A heparina foi introduzida na mesma época que a aspirina. A dose preconizada foi de 10.000 UI/dia (5.000 UI a cada 12 horas), via subcutânea, administrada pela própria paciente, após a devida orientação pela equipe de enfermagem11. Utilizada durante toda a gestação, foi suspensa quando iniciado o trabalho de parto, se espontâneo, ou 12 horas antes da interrupção da gestação, quando foi possível programá-la. Foi reintroduzida seis horas após o parto, na mesma dose, e substituída após três dias por anticoagulante oral, o qual era mantido por mais seis semanas.

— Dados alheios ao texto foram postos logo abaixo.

-- ==== Sys2Proof/Safety.lean ====
section
/-! DEFINITION. The words the statements are written in: what the dispatcher takes next, what a directive or a
carrier message leaves behind, the bounds the links keep, and the frame of the grant unit and the arbiters. -/

namespace Sys2Proof.Machine

/-! ### Taking a directive -/

/-- The dispatcher takes this directive body next: RESET is deasserted, no answer is in transmission, and the body is the
head of the plant queue, or arrives on an empty one (R183, R187; notes/assumptions/1.md). -/
def State.TakesPlant (s : State) (body : List Byte) : Prop :=
  s.resetHeld = false ∧ s.answer = none ∧ (s.plant.queue = [] ∨ s.plant.queue.head? = some body)

/-- The plant port once the directive is taken. -/
def State.plantAfter (s : State) : InPort := if s.plant.queue = [] then s.plant else s.plant.remove

/-- `t` is `s` with one directive taken: answered with this kind, tag, result, failing step index and fields, the
blocks behind the dispatcher as in `f`, the read-once flags clear, and nothing else changed (R187 to R189). -/
structure AnsweredAt (s t : State) (kind tag : Byte) (r : Result) (index : Byte) (fields : List Byte) (f : Floor) :
    Prop where
  header : (t.answer.getD []).take 4 = [kind, tag, r.code, index]
  contents : (t.answer.getD []).drop 20 = fields
  size : (t.answer.getD []).length = 20 + fields.length
  floor : t.floor = { f with linkError := false }
  overrun : t.overrun = false
  frameError : t.frameError = false
  plant : t.plant = s.plantAfter
  carrier : t.carrier = s.carrier
  beams : t.beams = s.beams
  resetHeld : t.resetHeld = s.resetHeld
  pending : t.pending = s.pending

/-- The same with no failing step: byte 3 of the header is FFh (R188). -/
abbrev Answered (s t : State) (kind tag : Byte) (r : Result) (fields : List Byte) (f : Floor) : Prop :=
  AnsweredAt s t kind tag r 0xFF#8 fields f

/-- A directive refused: the header alone, and nothing changed beyond the read-once flags (R187, R188). -/
def Refused (s t : State) (kind tag : Byte) (r : Result) : Prop := Answered s t kind tag r [] s.floor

Uma suplementação com carbonato de cálcio (500 mg/dia) foi administrada a essas pacientes, profilaticamente, visando prevenir possível osteopenia induzida pela heparina7. Nas pacientes portadoras de lúpus eritematoso sistêmico (LES), independentemente do uso da aspirina e da heparina, foi introduzida a prednisona na dose necessária para o controle clínico da doença.

As consultas de pré-natal foram realizadas, desde o momento em que a gestante procurou o serviço, até o parto, sendo repetidas a intervalos de 15 dias, da primeira consulta até a 28a semana e semanalmente, a partir desse período até o final da gestação. Todas as pacientes foram, ainda, acompanhadas por um período de seis meses após o parto. Alguns exames, como hemograma completo, coagulograma, cálcio, fósforo e fosfatase alcalina foram realizados a cada 15 dias, visando a monitoração do tratamento da síndrome antifosfolípide. O crescimento fetal foi monitorado por meio de exames ultra-sonográficos, realizados, no mínimo, uma vez por mês.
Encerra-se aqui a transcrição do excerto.